Other parameters are defaulted sensibly — type EXPLAIN CALIB  C R for further information. In general, the AIPS philosophy is such that if you don’t know what value to set for an adverb, leave it at the default — this will usually give you what you want, or at least something reasonable! There are two approaches to the self-cal loop. In one, a new uv file is written at each iteration and the next SN table should then be an incremental improvement over the previous. In the other, the initial single-source file is the input file in each iteration and the new SN table contains all of the corrections so far found. Both methods have things to recommend them; DOAPPLY controls the choice.

5.4.3 Considerations in setting CALIB inputs

In many cases, only a few input parameters to CALIB need be set, other than those selecting the uv data and the input model. The key parameters are NCOMP, UVRANGE, SOLINT and, if you are interested in polarization, REFANT.

It pays to be conservative when using NCOMP to select the number of Clean components which will comprise the input source model. Setting NCOMP too high will fossilize errors from the earlier calibrations in the model for the next one; after this, you are stuck with them as long as you continue feeding CALIB a model with as much Cleaned flux density. When calibrating Stokes I images, consider setting NCOMP in CALIB so that few negative Clean components are included. The first few iterations of CALIB should be phase-only calibration, since the tropospheric and ionospheric phase errors will almost always dominate amplitude errors due to the atmosphere or to system drifts. In these first iterations, it is prudent to be even more conservative, setting NCOMP so that the total Cleaned flux included in the model is between 50% and 80% of that at which the first negative Clean component appeared. CCFND will help you with this (§5.3.6). If your field is dominated by a few very strong, small-diameter regions, it is a good idea to make the first iterations of CALIB work on Clean components from these regions alone, restricting the range of baselines suitably by setting UVRANGE(1). Setting Clean windows in IMAGR or using CCEDT (§5.3.6) suitably will help you do this. Even later in the self-calibration cycle, it is probably still a good idea to eliminate weak, isolated Clean components. Try CCSEL for this.

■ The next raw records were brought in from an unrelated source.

-- ==== Sys2Proof/Machine/Nvm.lean ====
section
/-!
DEFINITION. Non-Volatile Memory and One-Time Fuses (spec/15_nvm_and_otp.md): MRAM lines and their code, the commit
buffer, CRES, the scrubber, OTP programming.
-/

namespace Sys2Proof.Machine

/-! ## Lines -/

/-- Lines of the MRAM (R433). -/
def nvmLines : Nat := 16384

/-- The codeword of a line as it stands in the array. -/
def mramLine (s : State) (l : Nat) : List Byte := FMap.getMany 0 s.mram (38 * l) 38

/-- A line as decoded from the array: its data bytes, and the bytes corrected or none when uncorrectable (R434, R445). -/
def mramDecode (s : State) (l : Nat) : List Byte × Option Nat :=
  match rsDecode (mramLine s l) with
  | some (c, n) => (c.take 32, some n)
  | none => ((mramLine s l).take 32, none)

/-- The newest entry of the commit buffer for a line. -/
def bufFind (s : State) (l : Nat) : Option BufLine := s.buf.reverse.find? fun b => b.line = l

/-- A line as a read returns it: the buffer's value where it is in the buffer (R436). -/
def nvmLine (s : State) (l : Nat) : List Byte × Option Nat :=
  match bufFind s l with
  | some b => (b.data, some 0)
  | none => mramDecode s l

/-- The data bytes at a data address. -/
def nvmBytes (s : State) (addr n : Nat) : List Byte :=
  ((((List.range ((addr % 32 + n + 31) / 32)).flatMap fun i => (nvmLine s (addr / 32 + i)).1)).drop (addr % 32)).take n

/-- The region of a data address, in the order of R435. -/
def nvmRegion (addr : Nat) : Nat :=
  if addr < 0x10000 then 0 else if addr < 0x20000 then 1 else if addr < 0x24000 then 2 else if addr < 0x64000 then 3
  else if addr < 0x65000 then 4 else if addr < 0x75000 then 5 else 6

/-- Where the ledgers stand in their region (the model's layout): charge slots, budget slots, command records, close. -/
abbrev Ledger.charge : Nat := 0x21800
abbrev Ledger.budget : Nat := 0x21900
abbrev Ledger.command : Nat := 0x21B00
abbrev Ledger.image : Nat := 0x21C00
abbrev Ledger.close : Nat := 0x21C80

/-- The ledger of a data address: 0 charge, 1 budget, 2 counters, 3 command, 4 close (R545). -/
def ledgerKind (a : Nat) : Nat :=
  if Ledger.charge ≤ a ∧ a < Ledger.budget then 0
  else if Ledger.budget ≤ a ∧ a < Ledger.command then 1
  else if Ledger.command ≤ a ∧ a < Ledger.close then 3
  else if Ledger.close ≤ a ∧ a < Ledger.close + 1120 then 4
  else 2

/-- Does one of so many bytes at an address of the ledger region lie in a line that has been lost and not been written since (R542)? -/
def ledgerLost (s : State) (addr n : Nat) : Bool :=
  s.bit Obj.ledgerStatus 6 && (List.range ((n + 31) / 32)).any fun i => s.varB .ledLost (addr / 32 + i)

/-- The ledger of a data address, and the row of R543 that says what its loss does: where both slots of the charge or budget ledger have been
lost, the row of both. -/
def ledgerOf (s : State) (a : Nat) : Nat × Nat :=
  let k := ledgerKind a
  let both (base n : Nat) : Bool := ledgerLost s base n && ledgerLost s (base + n) n
  (k, if k = 0 then (if both Ledger.charge 64 then 1 else 0) else if k = 1 then (if both Ledger.budget 256 then 2 else 0) else k + 1)

/-- Is the key of a hidden quantity one of the listed kinds? -/
def kindIn (l : List VarKind) (key : Nat) : Bool := l.any fun k => decide (key.unpair.1 = k.ctorIdx)

/-- A line has been written to the array: what it stores is no longer excluded (R542). -/
def lineMended (l : Nat) (s : State) : State :=
  if s.varB .ledLost l then
    let s := s.setVar .ledLost 0 l
    s.setBit Obj.ledgerStatus 6 (s.vars.any fun e => kindIn [.ledLost] e.1)
  else s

It is always important to restrict the high-weight domain of the CALIB solution to the part of the uv plane that is described well by the model. In the early stages of self-calibration, the trustworthy part of your Clean model will almost always contain less flux density than was measured in the visibility function at the shorter baselines. Another way of putting this is that the large-scale structure of the source will be poorly represented by the model. You should therefore set UVRANGE(1) so that the total flux density in the input model (the sum of the Clean components up to the Clean iteration selected by NCOMP) exceeds the peak visibility amplitude in your data at a baseline of UVRANGE(1) kilo wavelengths (read this off a plot file output from UVPLT). It is also important to give some slight weight to the rest of the uv plane so that some solution may be found for most all antennas including those having no baselines in the high-weight region.

SOLINT sets the length of the time interval, in minutes, over which the model and the data are averaged when computing the gain corrections. This must be short enough that the gain corrections can track the fluctuations produced by the atmosphere over the longer baselines with sufficient accuracy. It must be long enough that the variances of the computed gain corrections (which depend on the signal-to-noise ratios in the data over the uv range in which the model is being compared with the data) are acceptably small. These constraints vary from source to source, frequency to frequency, and (because of the “weather”) from day to day. They may not in fact be reconcilable for weak sources, especially in the wider VLA configurations and/or at the higher frequencies. In many combinations of these circumstances, you may not be able to self-calibrate your data. See Lecture 9 in Synthesis Imaging in Radio Astronomy for details of how to make this assessment. In VLBI imaging, it may be helpful to use a point-source model and quite small SOLINT for the first iteration of self-calibration to remove the gross and rapid changes due to atmospheric fluctuations. With that problem removed, it may then be possible to use longer SOLINTs and more complicated models.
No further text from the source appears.